-- ==== Sys2Proof/Tests/Slice0.lean ====
section
/-! SUPPORT. The model's own tests. The words of the decoding tests are written out from the codes of
30_encoding.md R120-R125, in the layout of log 1. The expected results of the operation tests are those of
95_test_vectors.md, on its configuration T; each names its vector. The witnesses meet the hypotheses of the
obligations. -/

-- One test after another: each `decide +kernel` waits for the kernel's check of all before it, and tests elaborated side
-- by side would each hold a thread while they wait.
set_option Elab.async false

namespace Sys2Proof.Tests

open Sys2Proof.Machine

/-! ### Configuration T (95_test_vectors.md, section 0) -/

/-- The router table of MASTER and SLAVE in T. -/
def mapT : List AddressRange :=
  [⟨0x100000, 0x103FFF, .region .sprram 0⟩, ⟨0x180000, 0x1807FF, .region .dpram 0⟩, ⟨0x1C0000, 0x1FFFFF, .c148⟩,
   ⟨0x200000, 0x20FFFF, .video⟩, ⟨0x300000, 0x31FFFF, .region (.rozram 0) 0⟩, ⟨0x400000, 0x405FFF, .region .palram 0⟩,
   ⟨0x500000, 0x503FFF, .region .sciram 0⟩, ⟨0x600000, 0x6000FF, .region .eeprom 0⟩]

/-- Configuration T. The video window gives every address the reserved code 0x90, since T gives the video registers
no addresses. -/
def boardT : Board :=
  { variant := .default
    priBits := .three
    spriteLayout := .default
    rozPlanes := .one
    rozPresent := fun p => p == 0
    slicesPerFrame := 100
    cyclesPerSlice := fun _ => 1000
    wdtLimit := 2
    openBus8 := 0xFF
    openBus16 := 0xFFFF
    eepromReady := 0xFFFF
    map := fun p => match p with
      | .master => mapT
      | .slave => mapT
      | .sound => [⟨0, 0x7FF, .region .dpram 0⟩]
      | .io => [⟨0, 0x7FF, .region .dpram 0⟩]
    c148Base := 0x1C0000
    addrBits := fun p => match p with
      | .master => 24
      | .slave => 24
      | .sound => 16
      | .io => 16
    cpuirqAckBy := .peer
    ackOnRead := false
    resetCtrlOnSlave := false
    tileRemap := fun w => w
    tileGfx := fun c x y => if c.getLsbD 15 then 8 * y + x else c.toNat % 256
    tileMask := fun c _ _ => c != 0
    layerOriginX := fun _ => 0
    layerOriginY := fun _ => 0
    tileBankBits := 5
    tileBankStride := 256
    spriteDecode := fun w =>
      { posY := w.w0.toNat % 1024, sizeClass := w.w0.extractLsb' 10 1, color := w.w0.toNat / 4096
        posX := w.w1.toNat % 1024, flipX := w.w1.getLsbD 10, flipY := w.w1.getLsbD 11, pri := w.w1.toNat / 8192
        code := w.w2.toNat % 4096, reqH := w.w3.toNat % 64, reqW := w.w3.toNat / 64 % 64 }
    spriteGfx := fun _ c _ x y => if x < 8 ∧ y < 8 then BitVec.ofNat 8 c else 0xFF
    spriteRegionWord := 2
    fixedRegion := 0
    spriteOriginX := 0
    spriteOriginY := 0
    spritePosBits := 10
    spriteTransparentPen := 0xFF
    spriteBankStride := 256
    spriteOrder := List.finRange 128
    sprbankDecode := fun v => ⟨v.extractLsb' 0 4, v.toNat / 256 % 16⟩
    rozCtrlDecode := rozCtrlDefault
    rozTile := fun e => e.toNat
    rozRamSize := fun _ => 0x20000
    palRamSize := 0x6000
    vramSize := 0x10000
    eepromSize := 0x100
    rozGfx := fun _ t _ _ => if t % 256 = 0 then 0xFF else BitVec.ofNat 8 t
    rozPalBase := 0x1000
    rozBankStride := 256
    palDecode := fun m i => ⟨m (3 * i), m (3 * i + 1), m (3 * i + 2)⟩
    vidregMap := fun _ => ⟨9, 0, 0⟩
    vramTile := fun _ => none
    eepromBlob := fun _ => 0
    analogControl := fun _ _ => false
    initRam := fun _ _ => 0
    drawCache := fun _ _ _ _ => none
    drawFb := fun _ _ _ => 0
    drawColour := fun _ _ => default
    drawLatch := fun _ _ => 0
    drawDone := fun _ => false
    drawRead := fun _ _ _ _ _ => 0 }

/-- The start state of the vectors. -/
def s0 : State := State.afterReset boardT 0

/-- A state with the levels of both instances set. -/
def withLevels (m s : Levels) (t : State) : State :=
  { t with c148 := ⟨{ t.c148.master with levels := m }, { t.c148.slave with levels := s }⟩ }

/-- A 16-bit write on T. -/
def w16 (p : Proc) (a : Addr) (v : Word) (s : State) : State := busWrite16 boardT p a v .both s

/-- A sprite descriptor in bank 0, slot 0. -/
def sprite0 (w0 w1 w2 w3 : Word) (s : State) : State :=
  w16 .master 0x100006 w3 (w16 .master 0x100004 w2 (w16 .master 0x100002 w1 (w16 .master 0x100000 w0 s)))

/-- The identity registers `I` of section 2.5, with E(0, 0) = 0x0042. -/
def rozI : State :=
  w16 .master 0x300000 0x0042 (rozCtrlWrite boardT 0 3 0x0100 .both (rozCtrlWrite boardT 0 0 0x0100 .both s0))

/-! ### Well-formedness -/

/-- The tables of T map no `VRAM`, and T places no tile word in it, so T is no board of R93 and R42; `boardW` is T with a
range of it in both general CPUs' tables, and a placement. -/
theorem test_wf_boardT : boardT.checks = false ∧ boardT.mappedAlike (inRegion .vram) = false := by decide +kernel

/-- `mapT` with a range of `VRAM`. -/
def mapW : List AddressRange := mapT ++ [⟨0x700000, 0x70FFFF, .region .vram 0⟩]

/-- T with `m` for MASTER's table, `t` for SLAVE's, and T's own for the others. -/
def tables (m t : List AddressRange) : Board :=
  { boardT with map := fun p => match p with
      | .master => m
      | .slave => t
      | .sound => boardT.map .sound
      | .io => boardT.map .io }

/-- A placement of the tile words: layer after layer, from the start of `VRAM`. -/
def tilesInOrder (n : Nat) : Option (Layer × Word) :=
  if n < 16384 then some (Fin.ofNat 6 (n / 4096), BitVec.ofNat 16 (n % 4096))
  else if n < 18400 then some (Fin.ofNat 6 (4 + (n - 16384) / 1008), BitVec.ofNat 16 ((n - 16384) % 1008))
  else none

/-- A board of R93 and R42. -/
def boardW : Board := { tables mapW mapW with vramTile := tilesInOrder }

theorem test_wf_boardW_checks : boardW.checks = true := by decide +kernel

/-- R42: `boardW` places every tile word once. -/
theorem test_wf_boardW_tiles : boardW.placesTiles := by
  intro l t ht
  have hs : boardW.vramSize = 0x10000 := rfl
  have hv : boardW.vramTile = tilesInOrder := rfl
  rw [hs, hv]
  have hl := l.isLt
  have hn : ntiles l = if l.val < 4 then 4096 else 1008 := by exact (by decide : ∀ l : Layer, ntiles l = if l.val < 4 then 4096 else 1008) l
  refine ⟨if l.val < 4 then 4096 * l.val + t else 16384 + 1008 * (l.val - 4) + t, ?_, ?_⟩
  · by_cases h : l.val < 4
    · rw [hn, if_pos h] at ht ⊢
      rw [if_pos h]
      refine ⟨by omega, BitVec.ofNat 16 t, ?_, ?_⟩
      · unfold tilesInOrder
        rw [if_pos (by omega), show (4096 * l.val + t) / 4096 = l.val by omega, show (4096 * l.val + t) % 4096 = t by omega]
        congr 2; apply Fin.ext; simp only [Fin.ofNat]; omega
      · rw [BitVec.toNat_ofNat]; omega
    · rw [hn, if_neg h] at ht ⊢
      rw [if_neg h]
      refine ⟨by omega, BitVec.ofNat 16 t, ?_, ?_⟩
      · unfold tilesInOrder
        rw [if_neg (by omega), if_pos (by omega), show 4 + (16384 + 1008 * (l.val - 4) + t - 16384) / 1008 = l.val by omega,
          show (16384 + 1008 * (l.val - 4) + t - 16384) % 1008 = t by omega]
        congr 2; apply Fin.ext; simp only [Fin.ofNat]; omega
      · rw [BitVec.toNat_ofNat]; omega
  · rintro n ⟨-, t', h, h'⟩
    unfold tilesInOrder at h
    split at h
    · simp only [Option.some.injEq, Prod.mk.injEq] at h
      obtain ⟨rfl, rfl⟩ := h
      simp only [Fin.ofNat, BitVec.toNat_ofNat] at hn h' ⊢
      rw [if_pos (by omega)] at hn ⊢
      rw [hn] at h'
      omega
    · split at h
      · simp only [Option.some.injEq, Prod.mk.injEq] at h
        obtain ⟨rfl, rfl⟩ := h
        simp only [Fin.ofNat, BitVec.toNat_ofNat] at hn h' ⊢
        rw [if_neg (by omega)] at hn ⊢
        rw [hn] at h'
        omega
      · cases h

theorem test_wf_boardW : boardW.wellFormed := ⟨test_wf_boardW_checks, test_wf_boardW_tiles⟩

/-- R42: a word placed nowhere, as in T, and one placed at two places (log 35). -/
theorem test_wf_tiles : ¬ boardT.placesTiles
    ∧ ¬ ({ boardW with vramTile := fun n => tilesInOrder (n % 18400) } : Board).placesTiles := by
  refine ⟨fun h => ?_, fun h => ?_⟩
  · obtain ⟨n, ⟨-, t, h, -⟩, -⟩ := h 0 0 (by decide)
    cases h
  · obtain ⟨n, -, hn⟩ := h 0 0 (by decide)
    have h0 := hn 0 ⟨by decide, 0, by decide, by decide⟩
    have h1 := hn 18400 ⟨by decide, 0, by decide, by decide⟩
    omega

theorem test_wf_vid_reserved_layer : (Instr.vidRsvdK9 .master 0x106).wellFormed = true := by decide

/-- Kind 0, idx 0 names the tile words of layer 0: not a reserved code. -/
theorem test_wf_vid_not_reserved : (Instr.vidRsvdK9 .master 0x000).wellFormed = false := by decide

/-- Kind 0xA belongs to the row VID_RSVD_KA_B. -/
theorem test_wf_vid_kind_a : (Instr.vidRsvdK9 .master 0x0A0).wellFormed = false := by decide

/-- `mapW` without the ranges of one target. -/
def lacking (t : Target) : List AddressRange := mapW.filter fun R => !decide (R.target = t)

/-- `mapW` with one range registered after the others. -/
def withRange (R : AddressRange) : List AddressRange := mapW ++ [R]

/-- R93(a), 60_exceptions.md R412: a base where no C148 window lies; a later range in the middle of SLAVE's window, which
hides a byte of it; and a C148 window of SOUND. -/
theorem test_wf_c148 : ({ boardW with c148Base := 0x180000 } : Board).mapsC148 = false
    ∧ (tables mapW (withRange ⟨0x1D0000, 0x1D0000, .region .dpram 0⟩)).mapsC148 = false
    ∧ ({ boardW with map := fun p => if p = .sound then [⟨0, 0xFF, .c148⟩] else boardW.map p } : Board).c148OnGeneralOnly
      = false := by decide +kernel

/-- R93(b): the video registers, PALRAM or VRAM mapped by one general CPU alone; and SPRRAM at unlike bases, where
address 0x100000 reaches byte 0 for one and byte 2 for the other. -/
theorem test_wf_video : (tables mapW (lacking .video)).mapsVideo = false
    ∧ (tables mapW (lacking (.region .palram 0))).mapsVideo = false
    ∧ (tables (lacking (.region .vram 0)) mapW).mapsVideo = false
    ∧ (tables mapW (withRange ⟨0x100000, 0x103FFF, .region .sprram 2⟩)).mapsVideo = false := by decide +kernel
■ ■ ■ ■
EXERCISE DESCRIPTION: Transcribe the records above exactly, beginning at the line that contains "0⟩)).mapsC148 = false" and ending with the line that contains "unlike bases, where", both included, and nothing else.

RESULT OF THIS TASK:
    ∧ (tables mapW (withRange ⟨0x1D0000, 0x1D0000, .region .dpram 0⟩)).mapsC148 = false
    ∧ ({ boardW with map := fun p => if p = .sound then [⟨0, 0xFF, .c148⟩] else boardW.map p } : Board).c148OnGeneralOnly
      = false := by decide +kernel

/-- R93(b): the video registers, PALRAM or VRAM mapped by one general CPU alone; and SPRRAM at unlike bases, where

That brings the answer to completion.